Однако та, позабыв обо всем, ругала судей на чем свет стоит.
– Подумай о детях! – кричала бабушка.
Лоррейн оборачивалась к нам, смущенно улыбаясь.
– Простите, зайки! – говорила она.
Мы с сестрой, расхохотавшись, убегали из комнаты. Стоило нам выйти за дверь, как неистовая болельщица разражалась новой порцией ругани.
Лоррейн чмокнула меня в щеку и посмотрела на большую белую коробку, которую я держал в руках.
– Натан, ну зачем было тратить деньги на торт? – укоризненно воскликнула бабушка, когда я вошел на кухню.
Рейчел уже вернулась из колледжа и помогала бабушке.
– Бабуля, тебе семьдесят семь лет. Торт стоит пятнадцать долларов. Пятнадцать разделить на семьдесят семь – получается, что в год всего несколько центов. Я вполне могу себе это позволить.

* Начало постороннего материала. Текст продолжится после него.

-- ==== Sys2Proof/Laws/State.lean ====
section
/-!
SUPPORT. One lemma per field and update of the state: a field that an update does not name is as it was, true by `rfl`, so that a proof
never unfolds a record update; and what reading gives after the table and list updates.
-/

namespace Sys2Proof.Machine

/-! ### Tables -/

@[simp] theorem tget_tset_self {α : Type} (t : Tab α) (k : Nat) (v d : α) : tget (tset t k v) k d = v := by
  induction t with
  | nil => simp [tset, tget]
  | cons e r ih =>
    obtain ⟨j, w⟩ := e
    simp only [tset]
    split
    · simp [tget]
    · split
      · simp [tget]
      · rename_i h; simp [tget, h, ih]
theorem tget_tset_other {α : Type} (t : Tab α) {k j : Nat} (v d : α) (h : j ≠ k) : tget (tset t k v) j d = tget t j d := by
  induction t with
  | nil => simp [tset, tget, Ne.symm h]
  | cons e r ih =>
    obtain ⟨i, w⟩ := e
    simp only [tset]
    split
    · simp [tget, Ne.symm h]
    · split
      · rename_i e; subst e; simp [tget, Ne.symm h]
      · simp [tget, ih]

@[simp] theorem State.setCore_core (s : State) (c : Nat) (x : Core) : (s.setCore c x).core c = x := tget_tset_self _ _ _ _
theorem State.setCore_core_other (s : State) {c d : Nat} (x : Core) (h : d ≠ c) : (s.setCore c x).core d = s.core d :=
  tget_tset_other _ _ _ h
@[simp] theorem State.setDie_die (s : State) (d : Nat) (x : Die) : (s.setDie d x).die d = x := tget_tset_self _ _ _ _
theorem State.setDie_die_other (s : State) {d e : Nat} (x : Die) (h : e ≠ d) : (s.setDie d x).die e = s.die e := tget_tset_other _ _ _ h
@[simp] theorem State.setQuad_quad (s : State) (q : Nat) (x : Quad) : (s.setQuad q x).quad q = x := tget_tset_self _ _ _ _
theorem State.setQuad_quad_other (s : State) {q r : Nat} (x : Quad) (h : r ≠ q) : (s.setQuad q x).quad r = s.quad r :=
  tget_tset_other _ _ _ h
@[simp] theorem State.setPort_port (s : State) (p : Nat) (x : Port) : (s.setPort p x).port p = x := tget_tset_self _ _ _ _
theorem State.setPort_port_other (s : State) {p q : Nat} (x : Port) (h : q ≠ p) : (s.setPort p x).port q = s.port q :=
  tget_tset_other _ _ _ h
@[simp] theorem State.setSwq_swq (s : State) (q : Nat) (x : SwQueue) : (s.setSwq q x).swq q = x := tget_tset_self _ _ _ _
theorem State.setSwq_swq_other (s : State) {q r : Nat} (x : SwQueue) (h : r ≠ q) : (s.setSwq q x).swq r = s.swq r :=
  tget_tset_other _ _ _ h
@[simp] theorem State.setRing_ring (s : State) (n : Nat) (x : Ring) : (s.setRing n x).ring n = x := tget_tset_self _ _ _ _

От плиты тянулся знакомый аромат.
– Ой! Лазанья! – воскликнула бабушка, всплеснув руками. – Надо подставить еще один противень, не то сыр закапает всю духовку! – И она направилась к плите, не очень уверенно ступая на левую ногу – бабуле недавно заменили тазобедренный сустав.
– Лазанья – это любимое блюдо Натана! – напомнила Рейчел. – Сегодня твой день рождения. Разве нельзя подать на стол то, что любишь ты?
– Я всю жизнь только и делаю, что ем, – проворчала бабушка, подсовывая противень под лазанью, на которой плавился сыр. – Я уже столько вкуснятины напробовалась, а вот вы наверняка давно не ели как следует.
Бабушку не проведешь. В последние месяцы я довольствовался сэндвичами на бегу. Усмехнувшись своим мыслям, я принялся накрывать на стол.
– Подожди, – остановила меня бабушка. – Присядьте на минутку, – сказала она нам с Рейчел. – Хочу вам кое-что сказать. – Ее глаза заблестели. Бабушка явно что-то задумала.